Invoking Web Service in Power Automate for Desktop

In the following section, we will show you how to create a flow step by step.

  1. Launch Power Automate for Desktop and create a new flow.

    create flow

  2. Create a loop. Since we want to keep the flow running as a tool, we can set a big number for the loop count.

    loop

  3. In the loop, add a Display custom form action. Open Custom form designer to add Choice set input and Submit. The ID of the Choice set input is Options, which will be used in the next step.

    display custom form

    The custom form looks like this:

    custom form

  4. Create a Switch action to check the option value with %CustomFormData2['Options']%.

    switch

  5. Create four cases: Barcode, MRZ, Document, and Quit.

    cases

    • The Barcode case is used to decode 1D/2D barcodes from an image file or a screenshot.

      barcode case

    • The MRZ case is used to scan MRZ from an image file.

      mrz case

    • The Document case is used to rectify a document image.

      document case

    • The default case is used to quit the loop when the selected option is Quit.

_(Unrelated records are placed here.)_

-- ==== Sys2Proof/Laws/Lzw.lean ====
section
/-! SUPPORT. The parts of the LZW codec: the dictionary's form, the longest match, and the decoder's loop on a stream whose
codewords spell strings. -/

namespace Sys2Proof.Machine

variable {cfg : Config}

/-! ## The dictionary -/

theorem seedDict_wf : (seedDict cfg).Wf cfg where
  codes := by
    simp only [seedDict, firstFree, Nat.sub_self, List.range'_zero, List.append_nil, List.map_map]
    exact List.map_id _
  next_low := Nat.le_refl _
  next_high := cfg.legal.2.1.1
  strings := by
    intro e he
    simp only [seedDict, List.mem_map] at he
    obtain ⟨c, _, rfl⟩ := he
    simp [seedDict, firstFree]

/-- Adding a string to a dictionary that has room keeps its form. -/
theorem Dict.add_wf {d : Dict} {s : Bytes} (h : d.Wf cfg) (hr : d.hasRoom cfg = true) (h1 : 1 ≤ s.length)
    (h2 : s.length ≤ d.next - cfg.R + 1) : (d.add s).Wf cfg where
  codes := by
    have hl := h.next_low
    have hd : d.next + 1 - (cfg.R + 1) = (d.next - (cfg.R + 1)) + 1 := by omega
    have he : cfg.R + 1 + (d.next - (cfg.R + 1)) = d.next := by omega
    simp only [Dict.add, List.map_append, h.codes, List.map_cons, List.map_nil, hd, List.range'_1_concat, he,
      List.append_assoc]
  next_low := by have := h.next_low; simp only [Dict.add]; omega
  next_high := by simp only [Dict.hasRoom, decide_eq_true_eq] at hr; simp only [Dict.add]; omega
  strings := by
    intro e he
    have hl := h.next_low
    simp only [Dict.add, List.mem_append, List.mem_singleton] at he
    rcases he with he | rfl
    · have := h.strings e he
      simp only [Dict.add]
      omega
    · simp only [Dict.add]
      omega

theorem Dict.stringOf_none {d : Dict} (h : d.Wf cfg) {c : Nat} (hc : d.next ≤ c) : d.stringOf c = none := by
  rw [Dict.stringOf, List.lookup_eq_none_iff]
  intro e he
  have hm : e.1 ∈ d.entries.map Prod.fst := List.mem_map_of_mem he
  have hl := h.next_low
  rw [h.codes, List.mem_append, List.mem_range, List.mem_range'_1] at hm
  simp only [ne_eq, bne_iff_ne]
  omega

theorem Dict.stringOf_add {d : Dict} (h : d.Wf cfg) (s : Bytes) (c : Nat) :
    (d.add s).stringOf c = if c = d.next then some s else d.stringOf c := by
  have hn := Dict.stringOf_none h (Nat.le_refl d.next)
  simp only [Dict.stringOf] at hn
  simp only [Dict.add, Dict.stringOf, List.lookup_append, List.lookup_cons, List.lookup_nil]
  by_cases hc : c = d.next
  · subst hc
    simp [hn]
  · have hb : (c == d.next) = false := by simpa using hc
    simp [hb, hc]

theorem seedDict_stringOf {c : Nat} (h : c < cfg.R) : (seedDict cfg).stringOf c = some [BitVec.ofNat 8 c] := by
  have key : ∀ (l : List Nat), c ∈ l → (l.map fun c => (c, [BitVec.ofNat 8 c])).lookup c = some [BitVec.ofNat 8 c] := by
    intro l hl
    induction l with
    | nil => simp at hl
    | cons x l ih =>
      by_cases hx : c = x
      · subst hx; simp
      · have : c ∈ l := by simpa [hx] using hl
        have hb : (c == x) = false := by simpa using hx
        rw [List.map_cons, List.lookup_cons, hb]
        exact ih this
  exact key _ (List.mem_range.mpr h)

/-- A string found in a dictionary is one of its entries'. -/
theorem Dict.mem_of_stringOf {d : Dict} {c : Nat} {s : Bytes} (h : d.stringOf c = some s) : (c, s) ∈ d.entries := by
  obtain ⟨l1, l2, hl, _⟩ := List.lookup_eq_some_iff.mp h
  rw [hl]
  simp

/-! ## The longest match -/

/-- Everything the longest match is: an entry that begins the input, and no entry that begins it is longer
(43_lzw.md R262); and there is none exactly where no entry begins the input. -/
theorem longestMatch_spec (es : List (Nat × Bytes)) (x : Bytes) :
    (∃ m, longestMatch es x = some m ∧ m ∈ es ∧ m.2 <+: x ∧ ∀ e ∈ es, e.2 <+: x → e.2.length ≤ m.2.length) ∨
      (longestMatch es x = none ∧ ∀ e ∈ es, ¬ e.2 <+: x) := by
  induction es with
  | nil => exact .inr ⟨rfl, by simp⟩
  | cons e es ih =>
    simp only [longestMatch, List.isPrefixOf_iff_prefix]
    by_cases he : e.2 <+: x
    · rw [if_pos he]
      rcases ih with ⟨m, hm, hmem, hpre, hmax⟩ | ⟨hn, hno⟩
      · rw [hm]
        by_cases hl : e.2.length < m.2.length
        · refine .inl ⟨m, by simp [hl], by simp [hmem], hpre, ?_⟩
          intro e' he'
          rcases List.mem_cons.mp he' with rfl | he'
          · intro _; omega
          · exact hmax e' he'
        · refine .inl ⟨e, by simp [hl], by simp, he, ?_⟩
          intro e' he'
          rcases List.mem_cons.mp he' with rfl | he'
          · intro _; omega
          · intro hp; have := hmax e' he' hp; omega
      · rw [hn]
        refine .inl ⟨e, rfl, by simp, he, ?_⟩
        intro e' he'
        rcases List.mem_cons.mp he' with rfl | he'
        · intro _; omega
        · intro hp; exact absurd hp (hno e' he')
    · rw [if_neg he]
      rcases ih with ⟨m, hm, hmem, hpre, hmax⟩ | ⟨hn, hno⟩
      · refine .inl ⟨m, hm, by simp [hmem], hpre, ?_⟩
        intro e' he'
        rcases List.mem_cons.mp he' with rfl | he'
        · intro hp; exact absurd hp he
        · exact hmax e' he'
      · refine .inr ⟨hn, ?_⟩
        intro e' he'
        rcases List.mem_cons.mp he' with rfl | he'
        · exact he
        · exact hno e' he'
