-- ==== Sys2Proof/Tests/Slice0.lean ====
section
/-! SUPPORT. Tests. The decode words are written out from 30_encoding.md R100 and R104; the results of commands are the
vectors of 95_test_vectors.md and the examples of the rules, named at each theorem. The theorems `witness_…` show a
concrete state and operands that meet the hypotheses of the obligation they name. -/

namespace Sys2Proof.Tests

open Sys2Proof.Machine

/-! ## Helpers -/

/-- The state after a command. -/
def after (i : Instr) (s : State) : State :=
  match exec i s with
  | .next t => t
  | .fault _ => s
  | .refused _ => s

/-- The state after `k` steps. -/
def afterSteps (k : Nat) (s : State) : State :=
  match Sys2Proof.core.run k s with
  | .next t => t
  | .fault _ => s
  | .refused _ => s

theorem hufCompress_next (s : State) : exec .hufCompress s = .next (after .hufCompress s) := by
  simp only [after, exec, execHufCompress]
  split <;> rfl

theorem arcPack_next (s : State) : exec .arcPack s = .next (after .arcPack s) := by
  simp only [after, exec, execArcPack]
  split <;> rfl

/-- Reset, then `LOAD_SRC` and the cursor moved on. -/
def reading (src : Bytes) (rpos : Nat) : State := (State.reset.withSrc src).withRpos rpos

/-- Reset, then `SETARG`. -/
def withArg (v : BitVec 64) : State := State.reset.withArg v

/-- Reset with the writer registers set. -/
def writing (d : Bytes) (a : BitVec 8) (c : Nat) (v : BitVec 64) : State := (withArg v).withWriter ⟨d, a, c⟩

/-- The instance `(128, 256, 8)` of the vectors, with SRC loaded. -/
def smallAlphabet (src : Bytes) : State := (State.resetOf ⟨128, 256, 8, by decide⟩).withSrc src

/-- The instance `(256, 258, 9)` of the vectors, with SRC loaded. -/
def smallTable (src : Bytes) : State := (State.resetOf ⟨256, 258, 9, by decide⟩).withSrc src

/-- DST, RES, RPOS and STATUS. -/
def result (s : State) : Bytes × BitVec 64 × Nat × BitVec 32 := (s.dst, s.res, s.rpos, s.statusWord)

/-- Bytes from bits, eight at a time. -/
def pack : Nat → Bits → Bytes
  | 0, _ => []
  | n + 1, bits => BitVec.ofNat 8 (bitsVal (bits.take 8)) :: pack n (bits.drop 8)

/-- `"ABRACADABRA!"` -/
def abra : Bytes := [0x41, 0x42, 0x52, 0x41, 0x43, 0x41, 0x44, 0x41, 0x42, 0x52, 0x41, 0x21]

/-- The entries of vector V-A1. -/
def twoFiles : List Entry :=
  [⟨[0x61, 0x2E, 0x74, 0x78, 0x74], [0x41]⟩, ⟨[0x62, 0x2E, 0x74, 0x78, 0x74], [0x42]⟩]

/-- The stream of vector V-A1. -/
def twoFilesStream : Bytes :=
  [0x00, 0x01, 0x01, 0x00, 0x50, 0xFF, 0x06, 0x10, 0x2E, 0x07, 0x40, 0x78, 0x07, 0x40, 0xFF, 0x10, 0x11, 0x0B, 0x10,
    0x10, 0x01, 0x0F, 0xF0, 0x41, 0x10, 0xA1, 0x02, 0x0F, 0xF0, 0x62, 0x10, 0x61, 0x08, 0x11, 0x11, 0x0C, 0x00, 0x01,
    0x0E, 0x04, 0x21, 0x00]

/-! ## WellFormed: each check refuses an ill-formed term -/

theorem test_wellFormed_rdBits_too_wide : (Instr.rdBits 64).wellFormed = false := by decide
theorem test_wellFormed_wrBits_too_wide : (Instr.wrBits 64).wellFormed = false := by decide
theorem test_wellFormed_widths : (Instr.rdBits 63).wellFormed = true ∧ (Instr.wrBits 0).wellFormed = true := by decide

/-! ## Decoding: OPCODE in bits 31:24, RSV in 23:6, WIDTH in 5:0 -/

theorem test_decode_nop : decode 0b00000000_000000000000000000_000000#32 = .instr .nop := by decide
theorem test_decode_rdOpen : decode 0b00000001_000000000000000000_000000#32 = .instr .rdOpen := by decide
theorem test_decode_rdBit : decode 0b00000010_000000000000000000_000000#32 = .instr .rdBit := by decide
theorem test_decode_rdByte : decode 0b00000011_000000000000000000_000000#32 = .instr .rdByte := by decide
theorem test_decode_rdInt32 : decode 0b00000100_000000000000000000_000000#32 = .instr .rdInt32 := by decide
theorem test_decode_rdInt64 : decode 0b00000101_000000000000000000_000000#32 = .instr .rdInt64 := by decide
theorem test_decode_rdBits : decode 0b00000110_000000000000000000_001100#32 = .instr (.rdBits 12) := by decide
theorem test_decode_rdExhausted : decode 0b00000111_000000000000000000_000000#32 = .instr .rdExhausted := by decide
theorem test_decode_wrOpen : decode 0b00010000_000000000000000000_000000#32 = .instr .wrOpen := by decide
theorem test_decode_wrBit : decode 0b00010001_000000000000000000_000000#32 = .instr .wrBit := by decide
theorem test_decode_wrByte : decode 0b00010010_000000000000000000_000000#32 = .instr .wrByte := by decide
theorem test_decode_wrInt32 : decode 0b00010011_000000000000000000_000000#32 = .instr .wrInt32 := by decide
theorem test_decode_wrInt64 : decode 0b00010100_000000000000000000_000000#32 = .instr .wrInt64 := by decide
theorem test_decode_wrBits : decode 0b00010101_000000000000000000_000011#32 = .instr (.wrBits 3) := by decide
theorem test_decode_wrFlush : decode 0b00010110_000000000000000000_000000#32 = .instr .wrFlush := by decide
theorem test_decode_hufCompress : decode 0b00100000_000000000000000000_000000#32 = .instr .hufCompress := by decide
theorem test_decode_hufDecompress : decode 0b00100001_000000000000000000_000000#32 = .instr .hufDecompress := by decide
theorem test_decode_lzwCompress : decode 0b00110000_000000000000000000_000000#32 = .instr .lzwCompress := by decide
theorem test_decode_lzwDecompress : decode 0b00110001_000000000000000000_000000#32 = .instr .lzwDecompress := by decide
theorem test_decode_arcPack : decode 0b01000000_000000000000000000_000000#32 = .instr .arcPack := by decide
theorem test_decode_arcUnpack : decode 0b01000001_000000000000000000_000000#32 = .instr .arcUnpack := by decide
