-- ==== Sys2Proof/Machine/State.lean ====
section
/-! DEFINITION. Sys2Proof/Machine/State.lean: the whole state of the block (10_state.md R20), the trace of 00_scope.md R14,
the model's own input fields, and the state after reset (10_state.md R39). Plain data. -/

namespace Sys2Proof.Machine

/-- The configuration of an input pin: `IN` plain input, `IN_PU` input with pull-up, `OUT` output (00_scope.md R12). -/
inductive PinMode where
  | plain | pullUp | output
  deriving DecidableEq, Repr

/-- Who may act on pins IP7 and IP8 (10_state.md R34). -/
inductive Owner where
  | driver | sampler
  deriving DecidableEq, Repr

/-- The two protocol lines: the clock wire `CLK` and the data wire `DAT` (00_scope.md R17, 10_state.md R30). -/
inductive Wire where
  | clk | dat
  deriving DecidableEq, Repr

/-- The four conditions of the source's error taxonomy (60_exceptions.md R200; log 18). -/
inductive Condition where
  | e1 | e2 | e3 | e4
  deriving DecidableEq, Repr

/-- The externally visible actions (00_scope.md R14): `RD`, `REL`, `LOW`, `INP`, `OUT`, `NVR`, `NVW`. -/
inductive Event where
  | rd (p : InPin) (v : Bool)
  | rel (p : InPin)
  | low (p : InPin)
  | inp (p : InPin)
  | out (p : OutPin) (v : Bool)
  | nvr (a : Nat) (v : Byte)
  | nvw (a : Nat) (v : Byte)
  deriving DecidableEq, Repr

/-- A byte memory as (address, byte) pairs in one canonical form: strictly rising addresses, no blank entry. -/
abbrev Memory := List Host.Cell

/-- The block's state. Field by field: 10_state.md R20, but for `trace` (R14)
and the six fields of the model's own, each with the log entry named there. -/
structure State where
  /-- The active GateFamily (R23). -/
  family : Family
  /-- MODEL'S OWN: CLOAD has loaded `family` (R20, U2). A mark for claims; no operation reads it (log 5). -/
  familySet : Bool
  /-- DisplayPresence (R24). -/
  displayPresent : Bool
  /-- BPROBE has completed (R24). -/
  probed : Bool
  /-- The address latched by the probe (R25). -/
  dispAddr : DeviceAddr
  /-- The previous debounced button value (R26). -/
  prevBtn : Bool
  /-- `in[1]` (R27). -/
  in1 : Bool
  /-- `in[2]` (R27). -/
  in2 : Bool
  /-- `in[3]` (R27). -/
  in3 : Bool
  /-- `in[4]` (R27). -/
  in4 : Bool
  /-- MODEL'S OWN: a CYCLE has written `in[1..4]` (R27, U2). A mark for claims; no operation reads it (log 5). -/
  rowsSet : Bool
  /-- `Y` (R28). -/
  y : Bool
  /-- `Yb` (R28). -/
  yb : Bool
  /-- The framebuffer `fb[0..1023]` (R29; log 6). -/
  fb : Memory
  /-- MODEL'S OWN: a DCLEAR has written every byte of `fb` (R29, R223, U2; log 5). -/
  fbCleared : Bool
  /-- `pin_mode[IP0..IP9]` (R30). -/
  pinMode : Vector PinMode 10
  /-- `pin_out[IP7]`, the latch of the clock wire (R30). -/
  latchClk : Bool
  /-- `pin_out[IP8]`, the latch of the data wire (R30). -/
  latchDat : Bool
  /-- `out_pin[OP0..OP5]` (R31). -/
  outPin : Vector Bool 6
  /-- `nv[NV_ADDR]`, PersistedFamily (R32). -/
  nv : Byte
  /-- The result bit (R33). -/
  res : Bool
  /-- Who owns pins IP7 and IP8 (R34). -/
  owner : Owner
  /-- Every visible action since reset, in program order (00_scope.md R14; log 12). -/
  trace : List Event
  /-- MODEL'S OWN: command bytes that have arrived and are not yet executed (30_encoding.md R70; log 1). -/
  commands : List Byte
  /-- MODEL'S OWN: the environment's next answers to PinRead, in order (20_memory.md R58; log 8). -/
  pinAnswers : List Bool
  /-- MODEL'S OWN: the number of pin reads made, the index of the next free level (log 8). -/
  pinReads : Nat
  deriving DecidableEq, Repr

/-- The block has no fault: "no crash/halt states", no trap, no stuck state (60_exceptions.md R200, R207, 00_scope.md
R19). Nothing raises one, which is exact, neither safe nor unsafe. -/
inductive Fault where
  deriving DecidableEq, Repr

/-- The invocations outside the contract, to which the spec gives no meaning (00_scope.md R13,
93_implementation_defined.md U1 to U8; U2's reads of a register run, log 5). Each is SAFE: the model stops where the
spec gives no successor state. -/
inductive Refusal where
  /-- Raised by an arm of `exec` whose instruction has no meaning yet (none is left). Safe. -/
  | notModelled (mnemonic : String)
  /-- Raised by `step` on bytes that are no command word (R75, U1). Safe. -/
  | undecodable (e : DecodeError)
  /-- Raised by the drawing operations and DFLUSH: a byte of `fb` is read before the first DCLEAR (R29, R223, U2).
  Safe. -/
  | framebufferUnwritten
  /-- Raised by RDS, ROR and CYCLE: IP7 or IP8 is read while `owner = DRIVER` (R34, R101, R102, U3). Safe. -/
  | pinOwnedByDriver
  /-- Raised by every operation that drives the wires while `owner = SAMPLER` (R34, R110, U3). Safe. -/
  | wiresOwnedBySampler
  /-- Raised by BPROBE with `probed = 1` (R114, U4). Safe. -/
  | probeRunsOnce
  /-- Raised by BOOT with `probed = 1` (R180, U4). Safe. -/
  | bootRunsOnce
  /-- Raised by DCHAR and DTEXT with `k = 0` (R151, U5). Safe. -/
  | scaleZero
  /-- Raised by DINIT and DFLUSH with `display_present = 0` (R130, U6). Safe. -/
  | noDisplay
  /-- Raised by CSTEP with `display_present = 0` (R172, U7). Safe. -/
  | noButton
  /-- Raised by GEVAL with `probed = 0` (R161, U8). Safe. -/
  | topologyUndecided
  /-- Raised by CYCLE with `probed = 0` (R182, U8). Safe. -/
  | bootHasNotRun
  deriving DecidableEq, Repr

/-- What an operation answers. -/
abbrev Result := Host.Outcome State Fault Refusal

/-- The state after a reset that finds the byte `nv` in the store (10_state.md R39). R39 gives `display_present`,
`probed`, `prev_btn`, `owner`, the pin modes, the store and the trace; the other registers hold the values log 4 names
(DESIGN CHOICE), and an operation that reads one of them before a rule has written it reads that value (log 5). -/
def State.resetWith (nv : Byte) : State where
  family := .andNand
  familySet := false
  displayPresent := false
  probed := false
  dispAddr := 0
  prevBtn := false
  in1 := false
  in2 := false
  in3 := false
  in4 := false
  rowsSet := false
  y := false
  yb := false
  fb := []
  fbCleared := false
  pinMode := Vector.replicate 10 .plain
  latchClk := false
  latchDat := false
  outPin := Vector.replicate 6 false
  nv := nv
  res := false
  owner := .driver
  trace := []
  commands := []
  pinAnswers := []
  pinReads := 0

/-- The machine right after its first reset: the stored byte is any byte (U11; log 7). -/
def State.reset : State := State.resetWith Config.storedByte

end Sys2Proof.Machine
end

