-- ==== Sys2Proof/Machine/ConfigFsm.lean ====
section
/-! DEFINITION. Sys2Proof/Machine/ConfigFsm.lean: CLOAD, CSTEP, NVUPD (45_config_fsm.md). -/

namespace Sys2Proof.Machine

/-- CLOAD (R171): the stored family, or the factory default with E2 (R202); the store is not written. -/
def loadFamily (P : Params) (s : State) : State :=
  let r := nvRead P s
  match Family.ofByte r.1 with
  | some f => { r.2 with family := f, familySet := true }
  | none => note .e2 { r.2 with family := P.factoryDefault, familySet := true }

/-- A confirmed rising edge: the previous debounced value was 0 and this one is 1 (R172). -/
def risingEdge (b : Bool) (s : State) : Bool := !s.prevBtn && b

/-- CSTEP b past its checks: on an edge advance the family and persist it in the same operation (R172). -/
def buttonStep (P : Params) (b : Bool) (s : State) : State :=
  let s1 := { s with prevBtn := b }
  if risingEdge b s then nvUpdate P s.family.next.code { s1 with family := s.family.next } else s1

/-- CLOAD (R171). -/
def execCload (s : State) : Result := .next (loadFamily Config.params s)

/-- CSTEP b (R172): only with a display (U7). An edge reads `family`, before CLOAD its reset value (logs 4, 5 and 15). -/
def execCstep (b : Bool) (s : State) : Result :=
  if !s.displayPresent then .refused .noButton
  else .next (buttonStep Config.params b s)

/-- NVUPD v (R173). -/
def execNvupd (v : Byte) (s : State) : Result := .next (nvUpdate Config.params v s)

end Sys2Proof.Machine
end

Decode Barcodes from an Image File or a Screenshot

Image

  1. Add a Display select file dialog action to let the user select an image file.

    select file

  2. Add a Convert file to Base64 action to convert the image file to base64 format.

    convert to base64

  3. Add a Invoke web service action. Set the URL to http://127.0.0.1:5000/api/dbr/decode, the Method to POST, the Accept to application/json, the Content type to application/json and the Request body to %Base64Text%.

    invoke web service

  4. Add a Display message action to show the decoded results.

    display message

Screenshot

  1. Add a Take screenshot action to take a screenshot. Set the Capture to All screens, the Save screenshot to to File, the Image file to any path you want, and the Image format to PNG.

    take screenshot

  2. Take the same steps 2 through 4 in the image example we just mentioned.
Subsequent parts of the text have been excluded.